As Oliver Stone’s latest, biggest remaking of history – “Snowden” – is about to be released the push to pardon the whistleblower/traitor (take your pick) has entered pre-release high gear.
But will Edward Snowden, the
Snowden, a movie starring Joseph Gordon-Levitt (Inception) and Shailene Woodley (The Divergent series) is set for release on Friday and the moves to get a full presidential pardon is getting some major hand from Hollywood.
Snowden, who is in exile in Moscow, faces multiple criminal charges in the U.S. under the Espionage Act.
So what of the movie – hero or villain? How difficult would that be to answer with Oliver Stone?
As Fortune reported –
The movie . . depicts Snowden as a hero and patriot, following him from precocious CIA worker to contractor for the National Security Agency, when he famously leaked classified documents exposing the wide scope of the government’s Internet surveillance at home and abroad. “It tells a true story about our government’s deployment of a global mass surveillance system without democratic consent.
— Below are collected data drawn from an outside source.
/-- R174, R179 to R192, R195, R199 to R214, R216: what the protocol engine sends, repeats and gives up. -/
def Obligations.PdTransmission : Prop :=
  (∀ (s : State) (p : Fin 48) (tr : Nat) (m : TxMsg), s.free p = true → (s.room p).slotFree (s.env p) = true → tr < 3 →
    (s.room p).autoReady (fun _ => true) = some m → m.pkt.softReset = false →
    ∃ t, exec (.transmitStart p tr) s = .next t ∧ (t.room p).pd.auto = (s.room p).pd.auto.erase m ∧
      (t.room p).pd.air.map (·.msg.kind) = some m.kind ∧
      (t.room p).pd.air.map (·.msg.pkt.hdr) =
        some ((s.room p).wire m.pkt ((s.room p).pd.txId.getD m.pkt.sop 0) m.wireObjs.length) ∧
      (t.room p).pd.air.map (·.msg.pkt.line) = some (t.room p).pd.line) ∧
  (∀ (s : State) (p : Fin 48) (tr : Nat) (m : TxMsg), s.free p = true → (s.room p).slotFree (s.env p) = true → tr < 3 →
    (s.room p).autoReady (fun _ => true) = some m → m.pkt.softReset = true →
    ∃ t, exec (.transmitStart p tr) s = .next t ∧ (t.room p).pd.txId = setAt (s.room p).pd.txId 0 0 ∧
      (t.room p).pd.rxId = setAt (s.room p).pd.rxId 0 none ∧ (t.room p).pd.chunkRx = none ∧
      (t.room p).pd.air.map (·.msg.kind) = some m.kind) ∧
  (∀ (s : State) (p : Fin 48) (tr : Nat) (m : TxMsg), s.free p = true → (s.room p).slotFree (s.env p) = true → tr < 3 →
    (s.room p).autoReady (fun _ => true) = none →
    ((s.room p).followRp.followVdm (s.env p)).coreReady (s.env p) = some m → m.kind = .core → m.pkt.softReset = false →
    ∃ t, exec (.transmitStart p tr) s = .next t ∧ (t.room p).fld TX_STAT_STATE = 5 ∧ (t.room p).fld TX_STAT_TRIES = 0 ∧
      (t.room p).pd.air.map (·.msg.kind) = some .core) ∧
  (∀ (s : State) (p : Fin 48) (a : Air), s.live p = true → (s.room p).pd.air = some a → a.phase = .sending →
    (s.room p).pd.crDue = false →
    ∃ t, exec (.transmitEnd p) s = .next t ∧
      (t.room p).pd.air = some { a with phase := .awaiting, eop := s.now } ∧ (t.room p).pd.lastPkt = s.now) ∧
  (∀ (s : State) (p : Fin 48) (a : Air), s.live p = true → (s.room p).pd.air = some a → a.phase = .sending →
    (s.room p).pd.crDue = true → (s.room p).pd.gcrc = false → (s.room p).pd.bistAt = none →
    (s.room p).bit CC_STAT_VCONN_ON = true → (s.room p).bit PD_STAT_HR_ACTIVE = false →
    ∃ t, exec (.transmitEnd p) s = .next t ∧ (t.room p).pd.crDue = false ∧ (t.room p).pd.line = lineOf .cable [] ∧
      (t.room p).pd.txId = setAt (setAt (s.room p).pd.txId 1 0) 2 0) ∧
  (∀ (s : State) (p : Fin 48) (a : Air), s.live p = true → (s.room p).pd.air = some a → a.phase = .awaiting →
    old s.now a.eop 1000 = true → a.tries < (s.room p).nRetry a.msg.pkt.sop →
    ∃ t, exec (.treceive p) s = .next t ∧ (t.room p).pd.air = some { a with phase := .retryDue }) ∧
  (∀ (s : State) (p : Fin 48) (a : Air), s.live p = true → (s.room p).pd.air = some a → a.phase = .awaiting →
    old s.now a.eop 1001 = true → (s.room p).nRetry a.msg.pkt.sop ≤ a.tries → a.msg.kind = .core →
    a.msg.pkt.softReset = false →
    ∃ t, exec (.treceive p) s = .next t ∧ (t.room p).pd.air = none ∧ (t.room p).fld TX_STAT_STATE = 8 ∧
      (t.room p).pd.msg = none ∧ (t.room p).bit PD_EVENT_TX_DONE = true) ∧
  (∀ (s : State) (p : Fin 48) (tr : Nat) (a : Air), s.live p = true → tr < 3 → (s.room p).pd.air = some a →
    a.phase = .retryDue → old s.now a.eop 1025 = true → (s.room p).retryFree (s.env p) = true →
    ∃ t, exec (.retransmit p tr) s = .next t ∧
      (t.room p).pd.air = some { a with phase := .sending, tries := a.tries + 1 } ∧
      (t.room p).pd.line = a.msg.pkt.line) ∧
  (∀ (s : State) (p : Fin 48), s.live p = true → due s.now (s.room p).pd.srWait 27000 = true →
    (s.room p).bit PD_CFG_AUTO_SR = true → (s.room p).fld PD_STAT_HR_COUNT ≠ 2 →
    ∃ t, exec (.tsenderresponse p) s = .next t ∧ (t.room p).pd.srWait = none ∧ (t.room p).pd.hrDue = true) ∧
  (∀ (s : State) (p : Fin 48), s.live p = true → due s.now (s.room p).pd.sinkTx 17000 = true →
    (s.room p).fld TX_STAT_STATE = 2 →
    ∃ t, exec (.tsinktx p) s = .next t ∧ (t.room p).fld TX_STAT_STATE = 1) ∧
  (∀ (s : State) (p : Fin 48), s.live p = true → due s.now (s.room p).pd.sinkTx 1200000 = true →
    old s.now (s.room p).pd.lastSop 1200000 = true → (s.room p).bit PD_STAT_SINKTX = true →
    (s.room p).fld TX_STAT_STATE ≠ 2 → (s.room p).fld TX_STAT_STATE ≠ 4 → (s.room p).pd.hvdm = none →
    ∃ t, exec (.tamsidle p) s = .next t ∧ (t.room p).bit PD_STAT_SINKTX = false ∧ (t.room p).pd.sinkTx = none) ∧
  (∀ (s : State) (p : Fin 48), s.live p = true → (s.room p).bit PD_STAT_SINKTX = true →
    (s.room p).fld TX_STAT_STATE ≠ 2 → (s.room p).fld TX_STAT_STATE ≠ 4 → (s.room p).pd.hvdm = none →
    ∃ t, exec (.amsEnd p) s = .next t ∧ (t.room p).bit PD_STAT_SINKTX = false ∧ (t.room p).pd.sinkTx = none) ∧
  (∀ (s : State) (p : Fin 48), s.live p = true → (s.room p).bit PD_STAT_SINKTX = true →
    (s.room p).fld TX_STAT_STATE ≠ 4 → ((s.room p).fld TX_STAT_STATE = 2 ∨ (s.room p).pd.hvdm.isSome = true) →
    (s.room p).caApplies = true → (s.room p).ast = aSrc →
    ∃ t, exec (.amsEnd p) s = .next t ∧ (t.room p).bit PD_STAT_SINKTX = true ∧ (t.room p).pd.sinkTx = some s.now) ∧
  (∀ (s : State) (p : Fin 48), s.live p = true → (s.room p).fld TX_STAT_STATE = 4 →
    ∃ t, exec (.amsEnd p) s = .next t ∧ t.room p = s.room p) ∧
  (∀ (s : State) (p : Fin 48) (m : TxMsg), s.live p = true → (s.room p).fld TX_STAT_STATE = 4 →
    (s.room p).pd.msg = some m → m.initiate = false →
    ∃ t, exec (.txRelease p) s = .next t ∧ (t.room p).fld TX_STAT_STATE = 1) ∧
  (∀ (s : State) (p : Fin 48), s.live p = true → (s.room p).fld TX_STAT_STATE = 4 →
    ∃ t, exec (.txWithdraw p) s = .next t ∧ (t.room p).fld TX_STAT_STATE = 13 ∧ (t.room p).pd.msg = none ∧
      (t.room p).bit PD_EVENT_TX_DONE = true) ∧
  (∀ (s : State) (p : Fin 48), s.free p = true → (s.room p).attached = true → (s.room p).fld PD_STAT_HR_COUNT ≠ 2 →
    ∃ t, exec (.hardReset p) s = .next t ∧ (t.room p).pd.hrDue = true) ∧
  (∀ (s : State) (p : Fin 48), s.free p = true → (s.room p).bit CC_STAT_VCONN_ON = true →
    (s.room p).bit PD_STAT_HR_ACTIVE = false → (s.room p).sending = false →
    ∃ t, exec (.cableReset p) s = .next t ∧ (t.room p).fld PD_STAT_CABLE_STATE = 0 ∧ (t.room p).fld PD_STAT_REV_SOPP = 0 ∧
      (t.room p).fld PD_STAT_REV_SOPPP = 0 ∧ (t.room p).pd.line = lineOf .cable []) ∧
  (∀ (s : State) (p : Fin 48), s.free p = true → (s.room p).bit CC_STAT_VCONN_ON = true →
    (s.room p).bit PD_STAT_HR_ACTIVE = false → (s.room p).sending = true →
    ∃ t, exec (.cableReset p) s = .next t ∧ (t.room p).pd.crDue = true ∧ (t.room p).pd.air = (s.room p).pd.air) ∧
  (∀ (s : State) (p : Fin 48), s.free p = true → (s.room p).bit CC_STAT_VCONN_ON = true →
    (s.room p).fld PD_STAT_CABLE_STATE ≠ 1 →
    ∃ t, exec (.cableDisc p) s = .next t ∧ (t.room p).fld PD_STAT_CABLE_STATE = 1 ∧ (t.room p).pd.cableTries = 1 ∧
      (t.room p).pd.auto = (s.room p).pd.auto ++ [.mk' .cable 1 0x0F [0xFF008001#32]]) ∧
  (∀ (s : State) (p : Fin 48), s.live p = true → (s.room p).fld HV0_HDR % 32 = 0x0F →
    (s.room p).fld HV0_HDR / 4096 % 8 ≠ 0 → (s.room p).fld HV0_HDR < 32768 →
    ((s.room p).regs.get 0xE4).toNat / 65536 = 0x3A9D → ((s.room p).regs.get 0xE4).toNat.testBit 15 = false →
    (s.room p).attached = true → (s.room p).outOff = false → (s.room p).caApplies = true → (s.room p).pd.hvdm = none →
    ∃ t, exec (.hvdmSend p) s = .next t ∧ (t.room p).fld PD_STAT_HVDM_STATE = 1 ∧
      (t.room p).pd.hvdm.map (·.pkt.ty) = some 0x0F) ∧
  (∀ (s : State) (p : Fin 48), s.live p = true → (s.room p).fld HV0_HDR % 32 ≠ 0x0F →
    ∃ t, exec (.hvdmSend p) s = .next t ∧ (t.room p).fld PD_STAT_HVDM_STATE = 4 ∧
      (t.room p).bit PD_EVENT_HVDM_DONE = true) ∧
  (∀ (s : State) (p : Fin 48) (m : TxMsg), s.live p = true → (s.room p).pd.msg = some m → due s.now m.wait 27000 = true →
    ∃ t, exec (.tchunksenderrequest p) s = .next t ∧ (t.room p).fld TX_STAT_STATE = 9 ∧
      (t.room p).bit PD_EVENT_CHUNK_ERR = true ∧ (t.room p).pd.msg = none) ∧
  (∀ (s : State) (p : Fin 48) (tr : Nat) (m : TxMsg), s.free p = true → (s.room p).slotFree (s.env p) = true → tr < 3 →
    (s.room p).autoReady (fun x => x.kind = .reply) = some m → m.pkt.softReset = false →
    ∃ t, exec (.automaticReply p tr) s = .next t ∧ (t.room p).pd.auto = (s.room p).pd.auto.erase m ∧
      (t.room p).pd.air.map (·.msg.kind) = some .reply) ∧
  (∀ (s : State) (p : Fin 48), s.free p = true → (s.room p).ast = aSnk → (s.room p).bit PD_STAT_EPR_ACTIVE = true →
    (s.room p).bit PD_CFG_EPR_KA_AUTO = true → (s.room p).bit PD_STAT_HR_ACTIVE = false →
    old s.now (s.room p).pd.lastTx 375000 = true → (s.room p).pd.auto.any (·.kind = .keepAlive) = false →
    (s.room p).pd.air = none →
    ∃ t, exec (.eprKeepalive p) s = .next t ∧ (t.room p).pd.auto = (s.room p).pd.auto ++ [extCtl .keepAlive 3]) ∧
  (∀ (s : State) (p : Fin 48), s.free p = true → (s.room p).bit PD_CFG_CABLE_AUTO = true →
    due s.now (s.room p).pd.vconnAt 50000 = true → (s.room p).fld PD_STAT_CABLE_STATE = 0 →
    (s.room p).explicit = false →
    ∃ t, exec (.cableDiscoveryStart p) s = .next t ∧ (t.room p).fld PD_STAT_CABLE_STATE = 1 ∧
      (t.room p).pd.cableTries = 1) ∧
  (∀ (s : State) (p : Fin 48), s.live p = true → due s.now (s.room p).pd.cableWait 27000 = true →
    ∃ t, exec (.cableResponseTimeout p) s = .next t ∧ (t.room p).pd.cableWait = none) ∧
  (∀ (s : State) (p : Fin 48), s.live p = true → (s.room p).fld PD_STAT_CABLE_STATE = 1 →
    old s.now (s.room p).pd.cableAt 45000 = true → (s.room p).pd.cableWait = none →
    (s.room p).pd.auto.any (·.kind = .cable) = false → (s.room p).pd.air.any (·.msg.kind = .cable) = false →
    (s.room p).pd.cableTries < (s.room p).fld PD_CFG_CABLE_TRIES →
    ∃ t, exec (.cableDiscoveryAttempt p) s = .next t ∧ (t.room p).pd.cableTries = (s.room p).pd.cableTries + 1 ∧
      (t.room p).pd.cableAt = s.now) ∧
  (∀ (s : State) (p : Fin 48), s.live p = true → (s.room p).fld PD_STAT_CABLE_STATE = 1 →
    old s.now (s.room p).pd.cableAt 45000 = true → (s.room p).pd.cableWait = none →
    (s.room p).pd.auto.any (·.kind = .cable) = false → (s.room p).pd.air.any (·.msg.kind = .cable) = false →
    (s.room p).fld PD_CFG_CABLE_TRIES ≤ (s.room p).pd.cableTries →
    ∃ t, exec (.cableDiscoveryAttempt p) s = .next t ∧ (t.room p).fld PD_STAT_CABLE_STATE = 4 ∧
      (t.room p).bit PD_EVENT_CABLE_DONE = true) ∧
  (∀ (s : State) (p : Fin 48), s.free p = true → (s.room p).attached = true → (s.room p).pd.hrDue = true →
    (s.room p).sending = false → (s.room p).swapTermDone = false →
    ∃ t, exec (.hardResetTransmit p) s = .next t ∧ (t.room p).bit PD_EVENT_HR_TX = true ∧ (t.room p).pd.hrDue = false ∧
      (t.room p).bit CON_STAT_HR_SEQ = true ∧ (t.room p).fld CON_STAT_STEP = 1 ∧ (t.room p).explicit = false ∧
      (t.room p).pd.line = lineOf .hard [] ∧ (t.room p).fld PD_STAT_HR_COUNT = min ((s.room p).fld PD_STAT_HR_COUNT + 1) 3)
And, it tells a true story about the person who came forward to reveal that to journalists out of a sense of patriotism, conviction, and love of country,” said Ben Wizner, who is Snowden’s lawyer and the director of the American Civil Liberties Union’s Speech, Privacy, and Technology Project.
The Snowden Lawyer
The lawyer who assisted Snowden in his escape is Canadian-born, Hong Kong-based human rights lawyer Robert Tibbo.
Tibbo is the busiest human rights lawyer in Hong Kong and has dealt with eviction notices, improper charges on utility bills and general complaints about not having enough money to buy groceries, which he temporarily rectifies by reaching into his own pocket.
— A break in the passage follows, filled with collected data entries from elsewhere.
-- ==== Sys2Proof/Laws/State.lean ====
section
/-! SUPPORT. Laws/State.lean: one lemma per part of the state per update: what the named updates leave alone. -/

namespace Sys2Proof.Machine

variable (s : State)

/-! ### State.put -/

@[simp] theorem State.put_now (f : Field) (v : Nat) : (s.put f v).now = s.now := rfl
@[simp] theorem State.put_freeCtr (f : Field) (v : Nat) : (s.put f v).freeCtr = s.freeCtr := rfl
@[simp] theorem State.put_rooms (f : Field) (v : Nat) : (s.put f v).rooms = s.rooms := rfl
@[simp] theorem State.put_lands (f : Field) (v : Nat) : (s.put f v).lands = s.lands := rfl
@[simp] theorem State.put_wings (f : Field) (v : Nat) : (s.put f v).wings = s.wings := rfl
@[simp] theorem State.put_clk (f : Field) (v : Nat) : (s.put f v).clk = s.clk := rfl
@[simp] theorem State.put_chipB (f : Field) (v : Nat) : (s.put f v).chipB = s.chipB := rfl
@[simp] theorem State.put_plan (f : Field) (v : Nat) : (s.put f v).plan = s.plan := rfl
@[simp] theorem State.put_planStore (f : Field) (v : Nat) : (s.put f v).planStore = s.planStore := rfl
@[simp] theorem State.put_planDigest (f : Field) (v : Nat) : (s.put f v).planDigest = s.planDigest := rfl
@[simp] theorem State.put_mode (f : Field) (v : Nat) : (s.put f v).mode = s.mode := rfl
@[simp] theorem State.put_lastExt (f : Field) (v : Nat) : (s.put f v).lastExt = s.lastExt := rfl
@[simp] theorem State.put_hall (f : Field) (v : Nat) : (s.put f v).hall = s.hall := rfl
@[simp] theorem State.put_hallCode (f : Field) (v : Nat) : (s.put f v).hallCode = s.hallCode := rfl
@[simp] theorem State.put_hallData (f : Field) (v : Nat) : (s.put f v).hallData = s.hallData := rfl
@[simp] theorem State.put_hbeatAt (f : Field) (v : Nat) : (s.put f v).hbeatAt = s.hbeatAt := rfl
@[simp] theorem State.put_hbMissed (f : Field) (v : Nat) : (s.put f v).hbMissed = s.hbMissed := rfl
@[simp] theorem State.put_rdata (f : Field) (v : Nat) : (s.put f v).rdata = s.rdata := rfl
@[simp] theorem State.put_rerr (f : Field) (v : Nat) : (s.put f v).rerr = s.rerr := rfl
@[simp] theorem State.put_hallErr (f : Field) (v : Nat) : (s.put f v).hallErr = s.hallErr := rfl
@[simp] theorem State.put_hearth (f : Field) (v : Nat) : (s.put f v).hearth = s.hearth := rfl
@[simp] theorem State.put_pair (f : Field) (v : Nat) : (s.put f v).pair = s.pair := rfl
@[simp] theorem State.put_pantry (f : Field) (v : Nat) : (s.put f v).pantry = s.pantry := rfl
@[simp] theorem State.put_lamps (f : Field) (v : Nat) : (s.put f v).lamps = s.lamps := rfl
@[simp] theorem State.put_chgGrant (f : Field) (v : Nat) : (s.put f v).chgGrant = s.chgGrant := rfl
@[simp] theorem State.put_links (f : Field) (v : Nat) : (s.put f v).links = s.links := rfl
@[simp] theorem State.put_attic (f : Field) (v : Nat) : (s.put f v).attic = s.attic := rfl
@[simp] theorem State.put_cellar (f : Field) (v : Nat) : (s.put f v).cellar = s.cellar := rfl
@[simp] theorem State.put_jnl (f : Field) (v : Nat) : (s.put f v).jnl = s.jnl := rfl
@[simp] theorem State.put_fwStore (f : Field) (v : Nat) : (s.put f v).fwStore = s.fwStore := rfl
@[simp] theorem State.put_fwDigest (f : Field) (v : Nat) : (s.put f v).fwDigest = s.fwDigest := rfl
@[simp] theorem State.put_porch (f : Field) (v : Nat) : (s.put f v).porch = s.porch := rfl
@[simp] theorem State.put_fwSet (f : Field) (v : Nat) : (s.put f v).fwSet = s.fwSet := rfl
@[simp] theorem State.put_tws (f : Field) (v : Nat) : (s.put f v).tws = s.tws := rfl
@[simp] theorem State.put_tcs (f : Field) (v : Nat) : (s.put f v).tcs = s.tcs := rfl
@[simp] theorem State.put_matchers (f : Field) (v : Nat) : (s.put f v).matchers = s.matchers := rfl
@[simp] theorem State.put_dbg (f : Field) (v : Nat) : (s.put f v).dbg = s.dbg := rfl
@[simp] theorem State.put_snap (f : Field) (v : Nat) : (s.put f v).snap = s.snap := rfl
@[simp] theorem State.put_pending (f : Field) (v : Nat) : (s.put f v).pending = s.pending := rfl
@[simp] theorem State.put_room (f : Field) (v : Nat) (q : Fin 48) : (s.put f v).room q = s.room q := rfl
@[simp] theorem State.put_land (f : Field) (v : Nat) (a : Fin 6) : (s.put f v).land a = s.land a := rfl
@[simp] theorem State.put_wing (f : Field) (v : Nat) (k : Fin 2) : (s.put f v).wing k = s.wing k := rfl
@[simp] theorem State.put_pl (f : Field) (v : Nat) : (s.put f v).pl = s.pl := rfl
@[simp] theorem State.put_link (f : Field) (v : Nat) (j : Fin 2) : (s.put f v).link j = s.link j := rfl
@[simp] theorem State.put_pairMode (f : Field) (v : Nat) : (s.put f v).pairMode = s.pairMode := rfl
@[simp] theorem State.put_booted (f : Field) (v : Nat) : (s.put f v).booted = s.booted := rfl
@[simp] theorem State.put_clocked (f : Field) (v : Nat) : (s.put f v).clocked = s.clocked := rfl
“Good lawyers are hard to find, but one with a big heart is even more rare,” said Jonathan Man, a solicitor at Hong-based Ho, Tse Wai & Partners who has worked on numerous cases with Tibbo.
In 2013 Tibbo landed his most famous client in Edward Snowden.
As National Post report – For two frantic weeks in June 2013, he helped Edward Snowden, the former U.S. Central Intelligence Agency (CIA) contractor who leaked an unprecedented cache of classified documents to the media, escape Hong Kong and the clutches of U.S. law enforcement.
The Post’s interview with Tibbo is fascinating reading –
Even Snowden won’t answer the question, deferring to Tibbo in an encrypted text message to the National Post. “Let him speak to this one. I’ve got to say that he’s earned it. There aren’t a lot of lawyers who could successfully protect their client in the midst of something like that.”
Jonathan Man said his Canadian partner took on a lot of responsibility during the frantic days when sheltered the U.S. fugitive. “He had a lot more pressure on him than I did. Most of the plan was Robert, but we executed it together,” he said.
Judgment day for Snowden will come from the Stone movie – and from President Obama and the developing rumors of a pardon for the whistleblower/traitor. Some commentators, including the “Opinion Journal’s” Mary Kissel and U.C. Berkeley Law Professor John Yoo do not believe is pardon is warranted.
History will, however, be the final judge.